What is needed » Your task is to repeat exactly the lines below between the line holding "t).measured = s.measured := rfl" and the line holding "r v).cycle = s.cycle := rfl", inclusive, and only those.

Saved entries
@[simp] theorem State.setSlotOf_cycle (s : State) (w : Nat) (x : SlotId) (t : Slot) : (s.setSlotOf w x t).cycle = s.cycle := rfl
@[simp] theorem State.setSlotOf_withheld (s : State) (w : Nat) (x : SlotId) (t : Slot) : (s.setSlotOf w x t).withheld = s.withheld := rfl
@[simp] theorem State.setSlotOf_withholdTo (s : State) (w : Nat) (x : SlotId) (t : Slot) : (s.setSlotOf w x t).withholdTo = s.withholdTo := rfl
@[simp] theorem State.setSlotOf_tick (s : State) (w : Nat) (x : SlotId) (t : Slot) : (s.setSlotOf w x t).tick = s.tick := rfl
@[simp] theorem State.setSlotOf_choices (s : State) (w : Nat) (x : SlotId) (t : Slot) : (s.setSlotOf w x t).choices = s.choices := rfl
@[simp] theorem State.setSlotOf_delays (s : State) (w : Nat) (x : SlotId) (t : Slot) : (s.setSlotOf w x t).delays = s.delays := rfl
@[simp] theorem State.setSlotOf_boot (s : State) (w : Nat) (x : SlotId) (t : Slot) : (s.setSlotOf w x t).boot = s.boot := rfl
@[simp] theorem State.setSlotOf_fwOk (s : State) (w : Nat) (x : SlotId) (t : Slot) : (s.setSlotOf w x t).fwOk = s.fwOk := rfl
@[simp] theorem State.setSlotOf_blobs (s : State) (w : Nat) (x : SlotId) (t : Slot) : (s.setSlotOf w x t).blobs = s.blobs := rfl
@[simp] theorem State.setSlotOf_blob (s : State) (w : Nat) (x : SlotId) (t : Slot) : (s.setSlotOf w x t).blob = s.blob := rfl
@[simp] theorem State.setSlotOf_versionFloor (s : State) (w : Nat) (x : SlotId) (t : Slot) : (s.setSlotOf w x t).versionFloor = s.versionFloor := rfl
@[simp] theorem State.setSlotOf_power (s : State) (w : Nat) (x : SlotId) (t : Slot) : (s.setSlotOf w x t).power = s.power := rfl
@[simp] theorem State.setSlotOf_pmem (s : State) (w : Nat) (x : SlotId) (t : Slot) : (s.setSlotOf w x t).pmem = s.pmem := rfl
@[simp] theorem State.setSlotOf_plain (s : State) (w : Nat) (x : SlotId) (t : Slot) : (s.setSlotOf w x t).plain = s.plain := rfl
@[simp] theorem State.setSlotOf_poison (s : State) (w : Nat) (x : SlotId) (t : Slot) : (s.setSlotOf w x t).poison = s.poison := rfl
@[simp] theorem State.setSlotOf_waiters (s : State) (w : Nat) (x : SlotId) (t : Slot) : (s.setSlotOf w x t).waiters = s.waiters := rfl
@[simp] theorem State.setSlotOf_banks (s : State) (w : Nat) (x : SlotId) (t : Slot) : (s.setSlotOf w x t).banks = s.banks := rfl
@[simp] theorem State.setSlotOf_cores (s : State) (w : Nat) (x : SlotId) (t : Slot) : (s.setSlotOf w x t).cores = s.cores := rfl
@[simp] theorem State.setSlotOf_parts (s : State) (w : Nat) (x : SlotId) (t : Slot) : (s.setSlotOf w x t).parts = s.parts := rfl
@[simp] theorem State.setSlotOf_win (s : State) (w : Nat) (x : SlotId) (t : Slot) : (s.setSlotOf w x t).win = s.win := rfl
@[simp] theorem State.setSlotOf_launches (s : State) (w : Nat) (x : SlotId) (t : Slot) : (s.setSlotOf w x t).launches = s.launches := rfl
@[simp] theorem State.setSlotOf_nextKey (s : State) (w : Nat) (x : SlotId) (t : Slot) : (s.setSlotOf w x t).nextKey = s.nextKey := rfl
@[simp] theorem State.setSlotOf_creditEpoch (s : State) (w : Nat) (x : SlotId) (t : Slot) : (s.setSlotOf w x t).creditEpoch = s.creditEpoch := rfl
@[simp] theorem State.setSlotOf_xfers (s : State) (w : Nat) (x : SlotId) (t : Slot) : (s.setSlotOf w x t).xfers = s.xfers := rfl
@[simp] theorem State.setSlotOf_posted (s : State) (w : Nat) (x : SlotId) (t : Slot) : (s.setSlotOf w x t).posted = s.posted := rfl
@[simp] theorem State.setSlotOf_arrived (s : State) (w : Nat) (x : SlotId) (t : Slot) : (s.setSlotOf w x t).arrived = s.arrived := rfl
@[simp] theorem State.setSlotOf_audits (s : State) (w : Nat) (x : SlotId) (t : Slot) : (s.setSlotOf w x t).audits = s.audits := rfl
@[simp] theorem State.setSlotOf_tlb (s : State) (w : Nat) (x : SlotId) (t : Slot) : (s.setSlotOf w x t).tlb = s.tlb := rfl
@[simp] theorem State.setSlotOf_fbufs (s : State) (w : Nat) (x : SlotId) (t : Slot) : (s.setSlotOf w x t).fbufs = s.fbufs := rfl
@[simp] theorem State.setSlotOf_images (s : State) (w : Nat) (x : SlotId) (t : Slot) : (s.setSlotOf w x t).images = s.images := rfl
@[simp] theorem State.setSlotOf_nextTicket (s : State) (w : Nat) (x : SlotId) (t : Slot) : (s.setSlotOf w x t).nextTicket = s.nextTicket := rfl
@[simp] theorem State.setSlotOf_worldKeys (s : State) (w : Nat) (x : SlotId) (t : Slot) : (s.setSlotOf w x t).worldKeys = s.worldKeys := rfl
@[simp] theorem State.setSlotOf_keyCount (s : State) (w : Nat) (x : SlotId) (t : Slot) : (s.setSlotOf w x t).keyCount = s.keyCount := rfl
@[simp] theorem State.setSlotOf_measured (s : State) (w : Nat) (x : SlotId) (t : Slot) : (s.setSlotOf w x t).measured = s.measured := rfl
@[simp] theorem State.setSlotOf_imageReq (s : State) (w : Nat) (x : SlotId) (t : Slot) : (s.setSlotOf w x t).imageReq = s.imageReq := rfl
@[simp] theorem State.setSlotOf_imagePages (s : State) (w : Nat) (x : SlotId) (t : Slot) : (s.setSlotOf w x t).imagePages = s.imagePages := rfl
@[simp] theorem State.setSlotOf_clocks (s : State) (w : Nat) (x : SlotId) (t : Slot) : (s.setSlotOf w x t).clocks = s.clocks := rfl
@[simp] theorem State.setSlotOf_crossing (s : State) (w : Nat) (x : SlotId) (t : Slot) : (s.setSlotOf w x t).crossing = s.crossing := rfl
@[simp] theorem State.setSlotOf_inputs (s : State) (w : Nat) (x : SlotId) (t : Slot) : (s.setSlotOf w x t).inputs = s.inputs := rfl
@[simp] theorem State.setSlotOf_cur (s : State) (w : Nat) (x : SlotId) (t : Slot) : (s.setSlotOf w x t).cur = s.cur := rfl
@[simp] theorem State.setSlotOf_stages (s : State) (w : Nat) (x : SlotId) (t : Slot) : (s.setSlotOf w x t).stages = s.stages := rfl
@[simp] theorem State.setSlotOf_outputs (s : State) (w : Nat) (x : SlotId) (t : Slot) : (s.setSlotOf w x t).outputs = s.outputs := rfl

@[simp] theorem State.setS_cycle (s : State) (r : SReg) (v : Word) : (s.setS r v).cycle = s.cycle := rfl
@[simp] theorem State.setS_withheld (s : State) (r : SReg) (v : Word) : (s.setS r v).withheld = s.withheld := rfl
@[simp] theorem State.setS_withholdTo (s : State) (r : SReg) (v : Word) : (s.setS r v).withholdTo = s.withholdTo := rfl
@[simp] theorem State.setS_tick (s : State) (r : SReg) (v : Word) : (s.setS r v).tick = s.tick := rfl
@[simp] theorem State.setS_choices (s : State) (r : SReg) (v : Word) : (s.setS r v).choices = s.choices := rfl
@[simp] theorem State.setS_delays (s : State) (r : SReg) (v : Word) : (s.setS r v).delays = s.delays := rfl
@[simp] theorem State.setS_boot (s : State) (r : SReg) (v : Word) : (s.setS r v).boot = s.boot := rfl
@[simp] theorem State.setS_fwOk (s : State) (r : SReg) (v : Word) : (s.setS r v).fwOk = s.fwOk := rfl
@[simp] theorem State.setS_blobs (s : State) (r : SReg) (v : Word) : (s.setS r v).blobs = s.blobs := rfl
@[simp] theorem State.setS_blob (s : State) (r : SReg) (v : Word) : (s.setS r v).blob = s.blob := rfl
@[simp] theorem State.setS_versionFloor (s : State) (r : SReg) (v : Word) : (s.setS r v).versionFloor = s.versionFloor := rfl
@[simp] theorem State.setS_power (s : State) (r : SReg) (v : Word) : (s.setS r v).power = s.power := rfl
@[simp] theorem State.setS_pmem (s : State) (r : SReg) (v : Word) : (s.setS r v).pmem = s.pmem := rfl
@[simp] theorem State.setS_plain (s : State) (r : SReg) (v : Word) : (s.setS r v).plain = s.plain := rfl
@[simp] theorem State.setS_poison (s : State) (r : SReg) (v : Word) : (s.setS r v).poison = s.poison := rfl
@[simp] theorem State.setS_waiters (s : State) (r : SReg) (v : Word) : (s.setS r v).waiters = s.waiters := rfl
@[simp] theorem State.setS_banks (s : State) (r : SReg) (v : Word) : (s.setS r v).banks = s.banks := rfl
@[simp] theorem State.setS_cores (s : State) (r : SReg) (v : Word) : (s.setS r v).cores = s.cores := rfl
@[simp] theorem State.setS_parts (s : State) (r : SReg) (v : Word) : (s.setS r v).parts = s.parts := rfl
@[simp] theorem State.setS_win (s : State) (r : SReg) (v : Word) : (s.setS r v).win = s.win := rfl
@[simp] theorem State.setS_launches (s : State) (r : SReg) (v : Word) : (s.setS r v).launches = s.launches := rfl
@[simp] theorem State.setS_nextKey (s : State) (r : SReg) (v : Word) : (s.setS r v).nextKey = s.nextKey := rfl
@[simp] theorem State.setS_creditEpoch (s : State) (r : SReg) (v : Word) : (s.setS r v).creditEpoch = s.creditEpoch := rfl
@[simp] theorem State.setS_xfers (s : State) (r : SReg) (v : Word) : (s.setS r v).xfers = s.xfers := rfl
@[simp] theorem State.setS_posted (s : State) (r : SReg) (v : Word) : (s.setS r v).posted = s.posted := rfl
@[simp] theorem State.setS_arrived (s : State) (r : SReg) (v : Word) : (s.setS r v).arrived = s.arrived := rfl
@[simp] theorem State.setS_audits (s : State) (r : SReg) (v : Word) : (s.setS r v).audits = s.audits := rfl
@[simp] theorem State.setS_tlb (s : State) (r : SReg) (v : Word) : (s.setS r v).tlb = s.tlb := rfl
@[simp] theorem State.setS_fbufs (s : State) (r : SReg) (v : Word) : (s.setS r v).fbufs = s.fbufs := rfl
@[simp] theorem State.setS_images (s : State) (r : SReg) (v : Word) : (s.setS r v).images = s.images := rfl
@[simp] theorem State.setS_nextTicket (s : State) (r : SReg) (v : Word) : (s.setS r v).nextTicket = s.nextTicket := rfl
@[simp] theorem State.setS_worldKeys (s : State) (r : SReg) (v : Word) : (s.setS r v).worldKeys = s.worldKeys := rfl
@[simp] theorem State.setS_keyCount (s : State) (r : SReg) (v : Word) : (s.setS r v).keyCount = s.keyCount := rfl
@[simp] theorem State.setS_measured (s : State) (r : SReg) (v : Word) : (s.setS r v).measured = s.measured := rfl
@[simp] theorem State.setS_imageReq (s : State) (r : SReg) (v : Word) : (s.setS r v).imageReq = s.imageReq := rfl
@[simp] theorem State.setS_imagePages (s : State) (r : SReg) (v : Word) : (s.setS r v).imagePages = s.imagePages := rfl
@[simp] theorem State.setS_clocks (s : State) (r : SReg) (v : Word) : (s.setS r v).clocks = s.clocks := rfl
@[simp] theorem State.setS_crossing (s : State) (r : SReg) (v : Word) : (s.setS r v).crossing = s.crossing := rfl
@[simp] theorem State.setS_inputs (s : State) (r : SReg) (v : Word) : (s.setS r v).inputs = s.inputs := rfl
@[simp] theorem State.setS_cur (s : State) (r : SReg) (v : Word) : (s.setS r v).cur = s.cur := rfl
@[simp] theorem State.setS_stages (s : State) (r : SReg) (v : Word) : (s.setS r v).stages = s.stages := rfl
@[simp] theorem State.setS_outputs (s : State) (r : SReg) (v : Word) : (s.setS r v).outputs = s.outputs := rfl

@[simp] theorem State.setK_cycle (s : State) (k : KReg) (v : Mask) : (s.setK k v).cycle = s.cycle := rfl
@[simp] theorem State.setK_withheld (s : State) (k : KReg) (v : Mask) : (s.setK k v).withheld = s.withheld := rfl
@[simp] theorem State.setK_withholdTo (s : State) (k : KReg) (v : Mask) : (s.setK k v).withholdTo = s.withholdTo := rfl
@[simp] theorem State.setK_tick (s : State) (k : KReg) (v : Mask) : (s.setK k v).tick = s.tick := rfl
@[simp] theorem State.setK_choices (s : State) (k : KReg) (v : Mask) : (s.setK k v).choices = s.choices := rfl
@[simp] theorem State.setK_delays (s : State) (k : KReg) (v : Mask) : (s.setK k v).delays = s.delays := rfl
@[simp] theorem State.setK_boot (s : State) (k : KReg) (v : Mask) : (s.setK k v).boot = s.boot := rfl
@[simp] theorem State.setK_fwOk (s : State) (k : KReg) (v : Mask) : (s.setK k v).fwOk = s.fwOk := rfl
@[simp] theorem State.setK_blobs (s : State) (k : KReg) (v : Mask) : (s.setK k v).blobs = s.blobs := rfl
@[simp] theorem State.setK_blob (s : State) (k : KReg) (v : Mask) : (s.setK k v).blob = s.blob := rfl
@[simp] theorem State.setK_versionFloor (s : State) (k : KReg) (v : Mask) : (s.setK k v).versionFloor = s.versionFloor := rfl
@[simp] theorem State.setK_power (s : State) (k : KReg) (v : Mask) : (s.setK k v).power = s.power := rfl
@[simp] theorem State.setK_pmem (s : State) (k : KReg) (v : Mask) : (s.setK k v).pmem = s.pmem := rfl
@[simp] theorem State.setK_plain (s : State) (k : KReg) (v : Mask) : (s.setK k v).plain = s.plain := rfl
@[simp] theorem State.setK_poison (s : State) (k : KReg) (v : Mask) : (s.setK k v).poison = s.poison := rfl
@[simp] theorem State.setK_waiters (s : State) (k : KReg) (v : Mask) : (s.setK k v).waiters = s.waiters := rfl
@[simp] theorem State.setK_banks (s : State) (k : KReg) (v : Mask) : (s.setK k v).banks = s.banks := rfl
@[simp] theorem State.setK_cores (s : State) (k : KReg) (v : Mask) : (s.setK k v).cores = s.cores := rfl
@[simp] theorem State.setK_parts (s : State) (k : KReg) (v : Mask) : (s.setK k v).parts = s.parts := rfl
@[simp] theorem State.setK_win (s : State) (k : KReg) (v : Mask) : (s.setK k v).win = s.win := rfl
@[simp] theorem State.setK_launches (s : State) (k : KReg) (v : Mask) : (s.setK k v).launches = s.launches := rfl
@[simp] theorem State.setK_nextKey (s : State) (k : KReg) (v : Mask) : (s.setK k v).nextKey = s.nextKey := rfl
@[simp] theorem State.setK_creditEpoch (s : State) (k : KReg) (v : Mask) : (s.setK k v).creditEpoch = s.creditEpoch := rfl
@[simp] theorem State.setK_xfers (s : State) (k : KReg) (v : Mask) : (s.setK k v).xfers = s.xfers := rfl
@[simp] theorem State.setK_posted (s : State) (k : KReg) (v : Mask) : (s.setK k v).posted = s.posted := rfl
@[simp] theorem State.setK_arrived (s : State) (k : KReg) (v : Mask) : (s.setK k v).arrived = s.arrived := rfl
@[simp] theorem State.setK_audits (s : State) (k : KReg) (v : Mask) : (s.setK k v).audits = s.audits := rfl
@[simp] theorem State.setK_tlb (s : State) (k : KReg) (v : Mask) : (s.setK k v).tlb = s.tlb := rfl
@[simp] theorem State.setK_fbufs (s : State) (k : KReg) (v : Mask) : (s.setK k v).fbufs = s.fbufs := rfl
@[simp] theorem State.setK_images (s : State) (k : KReg) (v : Mask) : (s.setK k v).images = s.images := rfl
@[simp] theorem State.setK_nextTicket (s : State) (k : KReg) (v : Mask) : (s.setK k v).nextTicket = s.nextTicket := rfl
@[simp] theorem State.setK_worldKeys (s : State) (k : KReg) (v : Mask) : (s.setK k v).worldKeys = s.worldKeys := rfl
@[simp] theorem State.setK_keyCount (s : State) (k : KReg) (v : Mask) : (s.setK k v).keyCount = s.keyCount := rfl
@[simp] theorem State.setK_measured (s : State) (k : KReg) (v : Mask) : (s.setK k v).measured = s.measured := rfl
@[simp] theorem State.setK_imageReq (s : State) (k : KReg) (v : Mask) : (s.setK k v).imageReq = s.imageReq := rfl
@[simp] theorem State.setK_imagePages (s : State) (k : KReg) (v : Mask) : (s.setK k v).imagePages = s.imagePages := rfl
@[simp] theorem State.setK_clocks (s : State) (k : KReg) (v : Mask) : (s.setK k v).clocks = s.clocks := rfl
@[simp] theorem State.setK_crossing (s : State) (k : KReg) (v : Mask) : (s.setK k v).crossing = s.crossing := rfl
@[simp] theorem State.setK_inputs (s : State) (k : KReg) (v : Mask) : (s.setK k v).inputs = s.inputs := rfl
@[simp] theorem State.setK_cur (s : State) (k : KReg) (v : Mask) : (s.setK k v).cur = s.cur := rfl
@[simp] theorem State.setK_stages (s : State) (k : KReg) (v : Mask) : (s.setK k v).stages = s.stages := rfl
@[simp] theorem State.setK_outputs (s : State) (k : KReg) (v : Mask) : (s.setK k v).outputs = s.outputs := rfl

Task solution »
@[simp] theorem State.setSlotOf_measured (s : State) (w : Nat) (x : SlotId) (t : Slot) : (s.setSlotOf w x t).measured = s.measured := rfl
@[simp] theorem State.setSlotOf_imageReq (s : State) (w : Nat) (x : SlotId) (t : Slot) : (s.setSlotOf w x t).imageReq = s.imageReq := rfl
@[simp] theorem State.setSlotOf_imagePages (s : State) (w : Nat) (x : SlotId) (t : Slot) : (s.setSlotOf w x t).imagePages = s.imagePages := rfl
@[simp] theorem State.setSlotOf_clocks (s : State) (w : Nat) (x : SlotId) (t : Slot) : (s.setSlotOf w x t).clocks = s.clocks := rfl
@[simp] theorem State.setSlotOf_crossing (s : State) (w : Nat) (x : SlotId) (t : Slot) : (s.setSlotOf w x t).crossing = s.crossing := rfl
@[simp] theorem State.setSlotOf_inputs (s : State) (w : Nat) (x : SlotId) (t : Slot) : (s.setSlotOf w x t).inputs = s.inputs := rfl
@[simp] theorem State.setSlotOf_cur (s : State) (w : Nat) (x : SlotId) (t : Slot) : (s.setSlotOf w x t).cur = s.cur := rfl
@[simp] theorem State.setSlotOf_stages (s : State) (w : Nat) (x : SlotId) (t : Slot) : (s.setSlotOf w x t).stages = s.stages := rfl
@[simp] theorem State.setSlotOf_outputs (s : State) (w : Nat) (x : SlotId) (t : Slot) : (s.setSlotOf w x t).outputs = s.outputs := rfl

@[simp] theorem State.setS_cycle (s : State) (r : SReg) (v : Word) : (s.setS r v).cycle = s.cycle := rfl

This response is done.